# Psychisch welzijn > Antidepressiva >  24 En sipralexa

## Matthi

Hallo iedereen,

ik ben sinds enkele dagen nieuw op dit forum. Ik heb al veel gelezen over anderen, en nu wou ik toch zelf mijn verhaal ook eens doen. Voor een stuk om jullie op de hoogte te houden (omdat jullie best weten wat ik doormaak, omdat ik er in geloof dat je eigenlijk maar kunt weten hoe het is met een depressie te leven als je er zelf één hebt gehad, of hebt), en deels ook om mezelf hier bezig te houden door updates te posten.

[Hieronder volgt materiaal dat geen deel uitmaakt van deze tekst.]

-- ==== Sys2Proof/Laws/State.lean ====
section
/-!
SUPPORT. Laws of the state's updates: one lemma per field that an update leaves alone, so that no later proof unfolds a record update.
-/
namespace Sys2Proof.Machine
open Sys2Proof Bits Encoding

/-! ## `State.freshId` -/

@[simp] theorem State.freshId_mem (s : State) : s.freshId.2.mem = s.mem := rfl
@[simp] theorem State.freshId_poison (s : State) : s.freshId.2.poison = s.poison := rfl
@[simp] theorem State.freshId_stamps (s : State) : s.freshId.2.stamps = s.stamps := rfl
@[simp] theorem State.freshId_stampOwner (s : State) : s.freshId.2.stampOwner = s.stampOwner := rfl
@[simp] theorem State.freshId_attrs (s : State) : s.freshId.2.attrs = s.attrs := rfl
@[simp] theorem State.freshId_held (s : State) : s.freshId.2.held = s.held := rfl
@[simp] theorem State.freshId_locks (s : State) : s.freshId.2.locks = s.locks := rfl
@[simp] theorem State.freshId_promoted (s : State) : s.freshId.2.promoted = s.promoted := rfl
@[simp] theorem State.freshId_thr (s : State) : s.freshId.2.thr = s.thr := rfl
@[simp] theorem State.freshId_grp (s : State) : s.freshId.2.grp = s.grp := rfl
@[simp] theorem State.freshId_lau (s : State) : s.freshId.2.lau = s.lau := rfl
@[simp] theorem State.freshId_core (s : State) : s.freshId.2.core = s.core := rfl
@[simp] theorem State.freshId_part (s : State) : s.freshId.2.part = s.part := rfl
@[simp] theorem State.freshId_dev (s : State) : s.freshId.2.dev = s.dev := rfl
@[simp] theorem State.freshId_threads (s : State) : s.freshId.2.threads = s.threads := rfl
@[simp] theorem State.freshId_groups (s : State) : s.freshId.2.groups = s.groups := rfl
@[simp] theorem State.freshId_launches (s : State) : s.freshId.2.launches = s.launches := rfl
@[simp] theorem State.freshId_cores (s : State) : s.freshId.2.cores = s.cores := rfl
@[simp] theorem State.freshId_parts (s : State) : s.freshId.2.parts = s.parts := rfl
@[simp] theorem State.freshId_devs (s : State) : s.freshId.2.devs = s.devs := rfl
@[simp] theorem State.freshId_inflight (s : State) : s.freshId.2.inflight = s.inflight := rfl
@[simp] theorem State.freshId_tickets (s : State) : s.freshId.2.tickets = s.tickets := rfl
@[simp] theorem State.freshId_contributions (s : State) : s.freshId.2.contributions = s.contributions := rfl
@[simp] theorem State.freshId_failedViews (s : State) : s.freshId.2.failedViews = s.failedViews := rfl
@[simp] theorem State.freshId_replies (s : State) : s.freshId.2.replies = s.replies := rfl
@[simp] theorem State.freshId_censuses (s : State) : s.freshId.2.censuses = s.censuses := rfl
@[simp] theorem State.freshId_images (s : State) : s.freshId.2.images = s.images := rfl
@[simp] theorem State.freshId_now (s : State) : s.freshId.2.now = s.now := rfl
@[simp] theorem State.freshId_nowFrac (s : State) : s.freshId.2.nowFrac = s.nowFrac := rfl
@[simp] theorem State.freshId_agenda (s : State) : s.freshId.2.agenda = s.agenda := rfl
@[simp] theorem State.freshId_issueQ (s : State) : s.freshId.2.issueQ = s.issueQ := rfl
@[simp] theorem State.freshId_cycTrap (s : State) : s.freshId.2.cycTrap = s.cycTrap := rfl
@[simp] theorem State.freshId_cycOnce (s : State) : s.freshId.2.cycOnce = s.cycOnce := rfl
@[simp] theorem State.freshId_cycSets (s : State) : s.freshId.2.cycSets = s.cycSets := rfl
@[simp] theorem State.freshId_tick (s : State) : s.freshId.2.tick = s.tick := rfl
@[simp] theorem State.freshId_drawn (s : State) : s.freshId.2.drawn = s.drawn := rfl
@[simp] theorem State.freshId_out (s : State) : s.freshId.2.out = s.out := rfl
@[simp] theorem State.freshId_nextId (s : State) : s.freshId.2.nextId = s.nextId + 1 := rfl
@[simp] theorem State.freshId_fst (s : State) : s.freshId.1 = s.nextId := rfl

Het begon allemaal 9 weken terug. Ik heb een heel drukke job als informaticus (12u/dag, veel autorijden, files, stress, weekendwerk, wachtdiensten, enz). Je bent jong en je kan veel aan, dat is toch wat veel mensen beweren, en ik voelde me er ook meestal goed bij. Het waren enkel van die kleine details waar ik mezelf een beetje in verloor: ik ben professioneel genoeg ingesteld om niet veel angst/stress te laten merken aan klanten, maar bvb. gaan lunchen in de overvolle eetzaal van het bedrijf was een kleine ramp; ik krijg eten bijna niet doorgeslikt, voel me helemaal niet op mn gemak, krijg dikwijls vapeurs. Ook naar het buitenland moeten voor werk of privé brengt angsten mee; het ver wegzijn van huis, het onbekende, enz. Ik probeerde die dingen wat te vermijden, en het leven ging zo zn drukke gangetje.
Tot die paar keren op het werk ik precies een paniekaanval krijg. Ik kan moeilijk ademen, ik krijg een beklemmend gevoel op de borst, ik zweet, ik beef en ik mijn hartslag gaat steevast de hoogte in. M.a.w. hoe meer die situaties zich voordeden (was niet zo frequent), hoe angstiger ik werd om het opnieuw te krijgen, totdat je het bijna niet meer uit je hoofd geprent krijgt en er constant mee bezig bent dat je één of andere aanval zou krijgen..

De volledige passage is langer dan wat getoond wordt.